* [Prompt] Only these lines of the data below are wanted: the one with "first byte position", the one with "structure Req where", and any lines between them, each repeated exactly.

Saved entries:
..............................
/-- One instruction in a matrix or vector engine's queue: engines 0 to 3 ME0 to ME3, 4 and 5 VE0 and VE1.
`tds` and `vals` are the descriptors and register values read at issue (R65, R67). -/
structure EngOp where
  seq : Nat
  bundle : Nat
  eng : Nat
  op : Nat
  f : BitVec 54
  tds : List (Nat × BitVec 128)
  vals : List U64
  rd : List Nat
  wr : List Nat
  dst : Option Nat
  started : Bool
  degraded : Bool
  deriving DecidableEq, Repr

/-- A route entry (R269): its node, the links to it and the port of each. -/
structure Route where
  node : Nat
  nhop : Nat
  ports : List Nat
  deriving DecidableEq, Repr

/-- A cached translation (R231): the partition's function, the leaf's first 64 KiB page, its level (2, 3 or 4), and the
leaf. -/
structure Leaf where
  fn : Nat
  page : Nat
  level : Nat
  pte : Nat
  deriving DecidableEq, Repr

/-- One request of a move to another node, or to a unit that answers later (R39, R263, R309). `pos` is the
first byte position of the move it serves; kind 0 read, 1 write, 2 memory-side, 3 ATOM. `nhop` and `ports` are the route
entry found when the request was made (R308); `nhop` 0 means that none matched. `log` is the LOG bit of its leaf (R241). -/
structure Req where
  id : Nat
  kind : Nat
  node : Nat
  pos : Nat
  len : Nat
  addr : Nat
  port : Nat
  sent : Bool
  retried : Bool
  epoch : Nat
  nhop : Nat
  ports : List Nat
  log : Bool
  deriving DecidableEq, Repr

/-- One descriptor of a move engine (R71, R72, R123). `op` is the X-slot opcode, `mdr` the copied record of MOVE.D (R126),
`buf` source bytes that have arrived from elsewhere, by position, `list` the entries of GATHER and SCATTER read at its start,
`vers` the sieve table versions it started under (R164), `issued` the edge count at its issue, `made` whether its requests to
other nodes are listed, `farAt` the positions of its destination pieces that went to other nodes, `inSlot` the port whose
windows it sends in, `srcAt` and `outAt` the source and output bytes that its sieve has taken and given. `leaves` and `hosts`
are the translations that it holds, of its pages and of host pages under ATS by 4 KiB page (R224, R230, R234); `routes` is its
partition's route table as the latest edge in its epoch found it (R308), `badAt` the runs of its positions that arrived marked
poisoned (R53), and `applied` whether its local pieces have been written, while contributions of it still wait (R206). -/
structure MoveOp where
  seq : Nat
  bundle : Nat
  eng : Nat
  tag : Nat
  op : Nat
  f : BitVec 54
  tds : List (Nat × BitVec 128)
  vals : List U64
  mdr : List Byte
  rd : List Nat
  wr : List Nat
  fence : Bool
  sched : Bool
  issued : Nat
  started : Bool
  made : Bool
  inSlot : Option Nat
  epoch : Nat
  fid : Option Nat
  reqs : List Req
  buf : Tab Byte
  list : List Nat
  vers : List Nat
  farAt : List Nat
  srcAt : Nat
  outAt : Nat
  leaves : List Leaf
  hosts : Tab Nat
  routes : List Route
  badAt : List (Nat × Nat)
  applied : Bool
  deriving DecidableEq, Repr

/-- A latch signal posted by LATCH.SIG and not yet sent (R82): scope 0 NONE, 1 XE0, 2 XE1, 3 CORE, and the epoch it was
posted under (R309). -/
structure PostedSig where
  seq : Nat
  latch : Nat
  val : U64
  remote : Bool
  member : Nat
  scope : Nat
  epoch : Nat
  deriving DecidableEq, Repr

/-- The architectural state of one core (R66) with its queues, which the slots of one bundle may change. -/
structure CoreState where
  s : Tab U64
  a : Tab U64
  p : BitVec 8
  loops : List LoopFrame
  td : Tab (BitVec 128)
  acc : Tab (BitVec 32)
  v : Tab Byte
  gen : Tab Gen
  store : Tab Byte
  pc : Nat
  seq : Nat
  engq : List EngOp
  moves : List MoveOp
  sigs : List PostedSig
  hold : Hold
  deriving DecidableEq, Repr

/-- A bundle whose slots are arriving (log 8): the state before it, which the core keeps until the bundle issues (R65); what
its slots have given so far; the slot classes in use (bit 0 S, 1 M, 2 V, 3 X), the destinations named, the target of a taken
branch, whether some slot cannot issue yet (R64), and the faults found. -/
structure OpenBundle where
  base : CoreState
  work : CoreState
  slots : Nat
  dests : List Nat
  branch : Option Nat
  wait : Bool
  faults : List ExcSrc
  deriving DecidableEq, Repr

/-- A preload or load of a launch onto a core (R79, R512): the launch, the half it goes to, and whether its
moves have started and completed. -/
structure Preload where
  launch : Nat
  half : Nat
  started : Bool
  done : Bool
  fid : Option Nat
  deriving DecidableEq, Repr

/-- A sequence slot (R85, R86): function and context it is bound to, tokens, page size, pages, overflow VA. -/
structure SeqSlot where
  fn : Nat
  ctx : Nat
  tokens : Nat
  pageTokens : Nat
  pages : Tab Nat
  overflow : Nat
  deriving DecidableEq, Repr

/-- One logical core. `launch` is the launch whose share it holds, `half` the first bundle slot of its program
(0 or 1,024), `firstEnd` whether the launch's first BEAT.END has retired (R79, R80), `blockBeat` the edge count in
which the present block started (R32, log 110), `lateRun` the consecutive late edges and `lateDue` whether they ask for a
lateness event (R31), and `left` the function and context of a launch that it gave up in this beat (R336), and `oldSlots` the
sequence slots that changed at an edge which its present block ran past, as the block sees them (R86). -/
structure Core where
  cur : CoreState
  bundle : Option OpenBundle
  launch : Option Nat
  index : Nat
  half : Nat
  len : Nat
  running : Bool
  stopped : Bool
  firstEnd : Bool
  blockBeat : Nat
  lateRun : Nat
  lateDue : Bool
  late : Bool
  preload : Option Preload
  issuedBeat : Bool
  engBeat : Nat
  degBeat : Bool
  left : Option (Nat × Nat)
  oldSlots : List (Nat × Option SeqSlot)
  deriving DecidableEq, Repr

/-! ## Queues, launches and objects (chapters 14 to 16) -/

/-- One fetched command record: its sequence number, the 64 bytes, and where it stands: 0 waiting, 1 started,
2 completed. `beat` and `stallFrom` are edge counts (log 110): of its start, and from which its budget runs. `fresh` says that
it arrived in the present beat (R328), and `sgen` is the session generation that a sealed one was opened under (R399). -/
structure QRec where
  sq : Nat
  w : BitVec 512
  st : Nat
  status : Nat
  beat : Nat
  stallFrom : Nat
  willRecord : Bool
  fresh : Bool
  badRead : Bool
  sealBad : Bool
  sgen : Nat
  detail : Nat
  deriving DecidableEq, Repr

/-- One command queue beside its registers (R325 to R331): records fetched and not retired from the list, the records asked
for and not arrived, a RESUME that waits for the edge, whether a halt cause found it HALTED in this beat (R339), and the
completion records written since enable (R349). -/
structure Queue where
  recs : List QRec
  due : Nat
  resume : Bool
  cause : Bool
  cprod : Nat
  deriving DecidableEq, Repr

/-- A launch (R347): where it came from, its cores in index order, the shares that have retired END, its status, and where it
stands: 0 waiting for cores, 1 running, 2 drain, 3 save, 4 saved, 5 in, 6 ended on every core, 7 failed, with cores that an
edge still tears down. `startBeat`, `heldFrom` and `phaseEdge` are edge counts (log 110), and `g` is the graph record index
when it belongs to a graph launch. -/
structure Launch where
  id : Nat
  fn : Nat
  q : Nat
  sq : Nat
  ctx : Nat
  lc : Bool
  floor : Nat
  prog : Nat
  argVa : Nat
  constVa : Nat
  bundles : Nat
  constKib : Nat
  cores : List Nat
  ended : List Nat
  status : Nat
  excCore : Nat
  degraded : Bool
  measured : Bool
  phase : Nat
  startBeat : Nat
  since : Nat
  heldFrom : Nat
  lowBeats : Nat
  saved : List (Nat × Core)
  slots : List Nat
  phaseEdge : Nat
  g : Option Nat
  deriving DecidableEq, Repr

/-- A context (R332, R336): class, seed, counts Q0 to Q15 now and as of the last closed beat. -/
structure Ctx where
  lc : Bool
  seed : U64
  q : Tab Nat
  closed : Tab Nat
  uj : Nat
  destroying : Bool
  deriving DecidableEq, Repr

/-- A memory object (R332, R334): VA, pages, tier, rights byte, ADDR, owning context, and whether it is being freed. -/
structure MemObj where
  va : Nat
  pages : Nat
  tier : Nat
  rights : Nat
  addr : Nat
  ctx : Nat
  dying : Bool
  deriving DecidableEq, Repr

/-- One version of a graph: its number, its records, and the launches that hold it (R357 to R359). -/
structure GVersion where
  num : Nat
  recs : List (BitVec 512)
  holders : Nat
  deriving DecidableEq, Repr

/-- A graph: its owning context, versions oldest first, and a version that becomes newest at the next edge. -/
structure Graph where
  ctx : Nat
  vers : List GVersion
  next : Option GVersion
  destroying : Bool
  deriving DecidableEq, Repr

/-- A graph launch in progress (R358): the command, the version, and the state, status and beat of start of each record. -/
structure GRun where
  fn : Nat
  q : Nat
  sq : Nat
  graph : Nat
  ver : Nat
  argVa : Nat
  st : List (Nat × Nat)
  beats : List Nat
  deriving DecidableEq, Repr

/-- A latch (R354, R355): owning context, value, mode (true MAX) and held bitmap. -/
structure Latch where
  ctx : Nat
  val : U64
  isMax : Bool
  held : U64
  deriving DecidableEq, Repr

/-- A destruction in progress (R361): what is destroyed (0 queue, 1 context, 2 graph, 3 slot, 4 an abort of a partition's
commands, R435), whose, the command that asked for it (queue 64 for a fault policy), the engines that have not acknowledged,
and the edge count of its start (log 110). -/
structure Destroy where
  id : Nat
  kind : Nat
  fn : Nat
  num : Nat
  q : Nat
  sq : Nat
  started : Bool
  waiting : List (Nat × Nat)
  beat : Nat
  deriving DecidableEq, Repr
..............................
* [Your response]
first byte position of the move it serves; kind 0 read, 1 write, 2 memory-side, 3 ATOM. `nhop` and `ports` are the route
entry found when the request was made (R308); `nhop` 0 means that none matched. `log` is the LOG bit of its leaf (R241). -/
structure Req where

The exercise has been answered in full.